DIRECTIONS: If a line in the records below contains the word "Bool", copy it out.

Stored data entries
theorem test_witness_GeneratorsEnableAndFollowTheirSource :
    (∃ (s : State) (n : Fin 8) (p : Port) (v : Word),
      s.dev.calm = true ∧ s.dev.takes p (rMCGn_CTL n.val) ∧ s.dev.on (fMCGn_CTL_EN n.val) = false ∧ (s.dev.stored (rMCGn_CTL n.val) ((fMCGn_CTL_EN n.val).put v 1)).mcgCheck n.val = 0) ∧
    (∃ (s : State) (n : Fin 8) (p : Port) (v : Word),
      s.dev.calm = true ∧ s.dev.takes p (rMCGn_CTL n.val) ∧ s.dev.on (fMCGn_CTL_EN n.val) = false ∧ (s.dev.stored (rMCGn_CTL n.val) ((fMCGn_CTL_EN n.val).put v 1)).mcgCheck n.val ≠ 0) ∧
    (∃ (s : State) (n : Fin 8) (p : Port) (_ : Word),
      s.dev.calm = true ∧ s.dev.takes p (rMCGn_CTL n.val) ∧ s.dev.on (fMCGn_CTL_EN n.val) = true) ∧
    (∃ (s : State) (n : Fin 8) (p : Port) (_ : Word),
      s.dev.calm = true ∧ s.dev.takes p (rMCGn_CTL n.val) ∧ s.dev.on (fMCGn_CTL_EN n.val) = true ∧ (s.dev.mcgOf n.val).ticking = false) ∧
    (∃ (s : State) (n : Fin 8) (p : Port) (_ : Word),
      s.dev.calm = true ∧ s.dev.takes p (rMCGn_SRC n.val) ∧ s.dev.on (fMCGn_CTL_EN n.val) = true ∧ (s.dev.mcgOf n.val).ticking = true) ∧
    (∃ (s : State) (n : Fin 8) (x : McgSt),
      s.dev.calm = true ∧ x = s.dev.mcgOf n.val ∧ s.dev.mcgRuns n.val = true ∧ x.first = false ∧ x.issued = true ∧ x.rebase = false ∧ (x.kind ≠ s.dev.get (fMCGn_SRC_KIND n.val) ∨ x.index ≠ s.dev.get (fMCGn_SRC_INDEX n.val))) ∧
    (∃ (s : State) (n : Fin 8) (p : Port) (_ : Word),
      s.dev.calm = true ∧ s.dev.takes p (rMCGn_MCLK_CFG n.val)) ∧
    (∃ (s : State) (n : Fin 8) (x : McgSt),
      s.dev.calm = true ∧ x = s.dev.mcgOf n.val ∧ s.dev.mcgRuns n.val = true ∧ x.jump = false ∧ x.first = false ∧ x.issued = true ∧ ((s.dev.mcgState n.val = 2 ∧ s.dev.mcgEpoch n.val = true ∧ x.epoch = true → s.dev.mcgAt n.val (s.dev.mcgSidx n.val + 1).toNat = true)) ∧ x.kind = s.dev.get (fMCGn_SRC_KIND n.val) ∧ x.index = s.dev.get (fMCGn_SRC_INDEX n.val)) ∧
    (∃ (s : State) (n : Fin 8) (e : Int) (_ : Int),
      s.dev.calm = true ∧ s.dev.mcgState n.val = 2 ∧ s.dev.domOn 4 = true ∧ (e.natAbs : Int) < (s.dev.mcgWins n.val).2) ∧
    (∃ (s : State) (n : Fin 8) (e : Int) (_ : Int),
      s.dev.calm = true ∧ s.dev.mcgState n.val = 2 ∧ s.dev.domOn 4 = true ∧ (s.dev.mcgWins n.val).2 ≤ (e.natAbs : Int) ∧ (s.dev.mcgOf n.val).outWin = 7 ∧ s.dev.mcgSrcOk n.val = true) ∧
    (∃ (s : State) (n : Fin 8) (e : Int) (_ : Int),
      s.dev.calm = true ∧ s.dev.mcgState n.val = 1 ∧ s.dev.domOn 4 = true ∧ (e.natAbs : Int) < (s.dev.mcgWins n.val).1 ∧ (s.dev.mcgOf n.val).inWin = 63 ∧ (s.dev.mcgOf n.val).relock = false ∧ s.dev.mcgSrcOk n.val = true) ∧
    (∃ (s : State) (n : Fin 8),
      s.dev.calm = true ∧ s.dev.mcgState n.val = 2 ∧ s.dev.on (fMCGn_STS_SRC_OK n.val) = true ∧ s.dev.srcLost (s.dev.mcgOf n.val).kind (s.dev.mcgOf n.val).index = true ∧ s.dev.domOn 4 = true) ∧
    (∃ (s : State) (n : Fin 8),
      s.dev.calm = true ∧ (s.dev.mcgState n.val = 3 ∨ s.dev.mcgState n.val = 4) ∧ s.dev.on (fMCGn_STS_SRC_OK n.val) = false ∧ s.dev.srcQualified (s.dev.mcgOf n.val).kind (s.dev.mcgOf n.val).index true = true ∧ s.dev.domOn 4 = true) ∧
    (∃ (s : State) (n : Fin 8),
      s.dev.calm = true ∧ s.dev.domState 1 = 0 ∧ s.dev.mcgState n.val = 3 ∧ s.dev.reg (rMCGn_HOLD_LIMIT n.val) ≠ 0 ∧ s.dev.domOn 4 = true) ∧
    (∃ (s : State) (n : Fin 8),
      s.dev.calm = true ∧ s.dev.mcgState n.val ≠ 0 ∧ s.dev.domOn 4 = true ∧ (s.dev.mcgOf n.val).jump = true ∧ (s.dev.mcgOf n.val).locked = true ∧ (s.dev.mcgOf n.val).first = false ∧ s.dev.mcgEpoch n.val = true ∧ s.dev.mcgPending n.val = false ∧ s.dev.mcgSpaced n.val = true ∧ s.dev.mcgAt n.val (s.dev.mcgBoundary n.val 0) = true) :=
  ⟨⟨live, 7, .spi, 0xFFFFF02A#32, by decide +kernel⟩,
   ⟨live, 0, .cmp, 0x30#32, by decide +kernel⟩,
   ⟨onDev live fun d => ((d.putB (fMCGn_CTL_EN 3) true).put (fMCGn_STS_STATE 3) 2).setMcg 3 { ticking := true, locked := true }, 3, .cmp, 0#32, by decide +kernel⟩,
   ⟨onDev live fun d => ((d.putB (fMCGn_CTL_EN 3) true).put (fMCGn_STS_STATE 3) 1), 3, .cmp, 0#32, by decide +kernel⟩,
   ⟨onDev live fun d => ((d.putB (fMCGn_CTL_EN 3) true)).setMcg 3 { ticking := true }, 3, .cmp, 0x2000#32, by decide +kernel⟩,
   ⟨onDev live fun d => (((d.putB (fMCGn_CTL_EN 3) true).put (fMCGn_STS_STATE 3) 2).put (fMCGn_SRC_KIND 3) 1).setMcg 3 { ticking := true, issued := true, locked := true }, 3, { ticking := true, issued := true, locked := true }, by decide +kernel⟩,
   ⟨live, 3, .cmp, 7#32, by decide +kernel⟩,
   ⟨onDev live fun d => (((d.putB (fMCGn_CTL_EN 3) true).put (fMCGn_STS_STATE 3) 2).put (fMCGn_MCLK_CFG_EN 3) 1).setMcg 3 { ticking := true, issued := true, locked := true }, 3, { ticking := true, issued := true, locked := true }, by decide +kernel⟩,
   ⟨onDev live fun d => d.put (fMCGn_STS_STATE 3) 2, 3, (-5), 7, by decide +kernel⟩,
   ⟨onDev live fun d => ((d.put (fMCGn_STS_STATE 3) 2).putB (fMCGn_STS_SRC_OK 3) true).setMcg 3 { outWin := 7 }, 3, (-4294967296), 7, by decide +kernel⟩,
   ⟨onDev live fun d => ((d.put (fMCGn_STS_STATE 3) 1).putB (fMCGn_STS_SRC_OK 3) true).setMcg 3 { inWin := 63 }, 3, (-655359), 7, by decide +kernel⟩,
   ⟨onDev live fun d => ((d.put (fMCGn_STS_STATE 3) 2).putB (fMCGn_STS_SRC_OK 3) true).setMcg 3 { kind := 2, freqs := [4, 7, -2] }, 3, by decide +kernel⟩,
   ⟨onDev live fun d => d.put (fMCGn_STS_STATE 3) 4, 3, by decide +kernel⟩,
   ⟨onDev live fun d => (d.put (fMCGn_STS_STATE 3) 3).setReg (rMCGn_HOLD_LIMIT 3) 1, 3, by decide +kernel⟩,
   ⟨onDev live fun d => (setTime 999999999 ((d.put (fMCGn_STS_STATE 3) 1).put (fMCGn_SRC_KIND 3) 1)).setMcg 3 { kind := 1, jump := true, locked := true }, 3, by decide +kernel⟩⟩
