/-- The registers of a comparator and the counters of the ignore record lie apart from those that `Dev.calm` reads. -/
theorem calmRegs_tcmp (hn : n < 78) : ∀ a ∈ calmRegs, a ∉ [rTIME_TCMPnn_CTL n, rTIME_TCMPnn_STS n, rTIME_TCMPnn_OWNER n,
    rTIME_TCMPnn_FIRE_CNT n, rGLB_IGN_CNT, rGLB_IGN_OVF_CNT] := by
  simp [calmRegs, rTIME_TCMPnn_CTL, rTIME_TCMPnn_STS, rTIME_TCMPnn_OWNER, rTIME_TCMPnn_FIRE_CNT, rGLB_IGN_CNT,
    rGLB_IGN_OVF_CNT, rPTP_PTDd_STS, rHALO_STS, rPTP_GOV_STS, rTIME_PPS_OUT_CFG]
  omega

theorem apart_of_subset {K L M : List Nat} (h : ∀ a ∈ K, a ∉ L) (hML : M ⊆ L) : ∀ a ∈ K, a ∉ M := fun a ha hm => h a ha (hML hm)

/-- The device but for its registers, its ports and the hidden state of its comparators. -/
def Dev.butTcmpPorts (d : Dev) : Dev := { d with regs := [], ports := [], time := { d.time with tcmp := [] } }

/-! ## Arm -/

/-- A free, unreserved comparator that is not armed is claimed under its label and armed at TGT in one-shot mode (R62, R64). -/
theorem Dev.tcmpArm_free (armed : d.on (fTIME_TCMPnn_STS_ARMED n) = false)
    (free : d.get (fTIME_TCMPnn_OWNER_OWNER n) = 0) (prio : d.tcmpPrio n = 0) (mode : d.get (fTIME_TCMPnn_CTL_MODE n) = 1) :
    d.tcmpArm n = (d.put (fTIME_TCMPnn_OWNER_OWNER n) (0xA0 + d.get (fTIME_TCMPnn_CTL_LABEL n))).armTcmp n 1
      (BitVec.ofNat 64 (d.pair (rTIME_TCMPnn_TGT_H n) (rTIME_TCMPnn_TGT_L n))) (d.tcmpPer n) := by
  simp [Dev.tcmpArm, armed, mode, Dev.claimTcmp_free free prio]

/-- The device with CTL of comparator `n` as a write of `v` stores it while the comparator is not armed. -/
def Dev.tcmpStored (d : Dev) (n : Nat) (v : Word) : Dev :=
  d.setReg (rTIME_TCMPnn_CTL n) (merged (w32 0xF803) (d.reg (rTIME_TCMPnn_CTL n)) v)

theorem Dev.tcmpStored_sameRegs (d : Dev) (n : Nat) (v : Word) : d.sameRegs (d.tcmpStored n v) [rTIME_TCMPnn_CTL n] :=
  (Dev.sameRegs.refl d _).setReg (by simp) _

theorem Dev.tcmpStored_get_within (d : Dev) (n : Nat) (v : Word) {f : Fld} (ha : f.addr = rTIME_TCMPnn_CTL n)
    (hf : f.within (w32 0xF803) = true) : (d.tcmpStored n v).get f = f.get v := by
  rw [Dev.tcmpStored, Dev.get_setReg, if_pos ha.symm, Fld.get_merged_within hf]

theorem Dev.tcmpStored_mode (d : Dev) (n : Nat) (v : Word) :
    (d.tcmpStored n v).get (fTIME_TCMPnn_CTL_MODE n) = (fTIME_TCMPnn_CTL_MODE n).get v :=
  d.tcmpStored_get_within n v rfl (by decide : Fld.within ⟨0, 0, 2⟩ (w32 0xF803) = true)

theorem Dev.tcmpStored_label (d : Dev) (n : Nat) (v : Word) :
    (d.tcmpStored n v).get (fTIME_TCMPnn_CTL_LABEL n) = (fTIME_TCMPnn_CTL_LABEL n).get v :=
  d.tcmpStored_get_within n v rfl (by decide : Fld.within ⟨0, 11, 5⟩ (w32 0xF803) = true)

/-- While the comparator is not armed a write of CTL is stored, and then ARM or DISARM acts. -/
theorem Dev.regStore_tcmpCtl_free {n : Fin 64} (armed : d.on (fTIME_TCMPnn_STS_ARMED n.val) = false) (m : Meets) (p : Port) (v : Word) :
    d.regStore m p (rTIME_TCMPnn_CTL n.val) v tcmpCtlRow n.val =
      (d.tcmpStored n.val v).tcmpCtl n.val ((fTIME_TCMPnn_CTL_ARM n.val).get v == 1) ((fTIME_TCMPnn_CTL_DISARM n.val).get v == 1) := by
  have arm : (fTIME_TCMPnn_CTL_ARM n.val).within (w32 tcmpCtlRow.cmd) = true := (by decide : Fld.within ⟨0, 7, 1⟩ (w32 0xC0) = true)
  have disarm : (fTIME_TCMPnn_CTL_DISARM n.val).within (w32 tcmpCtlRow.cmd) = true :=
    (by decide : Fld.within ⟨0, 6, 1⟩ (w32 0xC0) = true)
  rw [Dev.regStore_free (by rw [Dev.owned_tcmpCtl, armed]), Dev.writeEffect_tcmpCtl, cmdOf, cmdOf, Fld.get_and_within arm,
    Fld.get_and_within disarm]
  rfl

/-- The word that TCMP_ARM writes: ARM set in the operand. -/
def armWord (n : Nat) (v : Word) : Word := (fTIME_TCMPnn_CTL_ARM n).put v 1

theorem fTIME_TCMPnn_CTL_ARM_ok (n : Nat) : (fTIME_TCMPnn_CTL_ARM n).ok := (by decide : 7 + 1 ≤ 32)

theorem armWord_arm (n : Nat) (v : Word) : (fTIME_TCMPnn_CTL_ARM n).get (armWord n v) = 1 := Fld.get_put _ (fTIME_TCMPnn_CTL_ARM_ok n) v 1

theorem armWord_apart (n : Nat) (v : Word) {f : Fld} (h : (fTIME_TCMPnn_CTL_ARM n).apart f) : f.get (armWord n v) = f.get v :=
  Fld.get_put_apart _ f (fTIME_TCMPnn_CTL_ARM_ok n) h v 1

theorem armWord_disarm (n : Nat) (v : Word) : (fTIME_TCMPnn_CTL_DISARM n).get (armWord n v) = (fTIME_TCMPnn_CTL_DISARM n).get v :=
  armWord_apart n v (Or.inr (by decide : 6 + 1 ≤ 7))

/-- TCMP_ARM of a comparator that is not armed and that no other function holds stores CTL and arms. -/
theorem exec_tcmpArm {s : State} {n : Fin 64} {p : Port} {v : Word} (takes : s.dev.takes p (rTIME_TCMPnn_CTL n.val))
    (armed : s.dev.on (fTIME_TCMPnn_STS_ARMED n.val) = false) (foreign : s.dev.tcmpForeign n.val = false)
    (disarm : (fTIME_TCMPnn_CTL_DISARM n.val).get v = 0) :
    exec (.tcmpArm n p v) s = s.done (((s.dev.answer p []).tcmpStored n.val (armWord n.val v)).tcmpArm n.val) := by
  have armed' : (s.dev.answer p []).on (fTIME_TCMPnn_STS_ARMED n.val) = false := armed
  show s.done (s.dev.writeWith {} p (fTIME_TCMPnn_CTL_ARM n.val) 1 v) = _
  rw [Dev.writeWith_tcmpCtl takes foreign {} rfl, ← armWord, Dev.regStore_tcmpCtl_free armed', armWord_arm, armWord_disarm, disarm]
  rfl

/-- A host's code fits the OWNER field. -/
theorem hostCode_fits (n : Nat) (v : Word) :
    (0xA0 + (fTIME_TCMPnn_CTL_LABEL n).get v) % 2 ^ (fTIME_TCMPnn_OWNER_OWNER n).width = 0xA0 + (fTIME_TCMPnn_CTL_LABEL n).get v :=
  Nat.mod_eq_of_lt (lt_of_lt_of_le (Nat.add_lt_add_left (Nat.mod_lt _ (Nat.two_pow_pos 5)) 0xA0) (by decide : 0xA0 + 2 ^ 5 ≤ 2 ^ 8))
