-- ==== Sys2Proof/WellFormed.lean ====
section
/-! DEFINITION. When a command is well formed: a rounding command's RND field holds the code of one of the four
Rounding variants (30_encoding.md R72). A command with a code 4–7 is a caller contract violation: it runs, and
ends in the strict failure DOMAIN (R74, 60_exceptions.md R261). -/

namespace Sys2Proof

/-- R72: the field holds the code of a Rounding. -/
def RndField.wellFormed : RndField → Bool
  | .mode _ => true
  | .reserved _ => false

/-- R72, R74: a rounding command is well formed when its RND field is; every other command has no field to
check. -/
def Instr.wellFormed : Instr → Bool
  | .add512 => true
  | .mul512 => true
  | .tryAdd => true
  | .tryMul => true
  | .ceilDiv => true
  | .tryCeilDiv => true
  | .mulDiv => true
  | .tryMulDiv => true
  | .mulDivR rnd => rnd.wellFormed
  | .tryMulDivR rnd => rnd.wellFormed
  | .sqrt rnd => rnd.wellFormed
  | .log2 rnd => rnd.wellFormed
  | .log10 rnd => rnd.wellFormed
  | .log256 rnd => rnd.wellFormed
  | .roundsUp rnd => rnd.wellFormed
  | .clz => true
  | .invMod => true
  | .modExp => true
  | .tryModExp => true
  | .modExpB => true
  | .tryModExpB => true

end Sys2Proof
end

RESPONSE BELOW:
def RndField.wellFormed : RndField → Bool
def Instr.wellFormed : Instr → Bool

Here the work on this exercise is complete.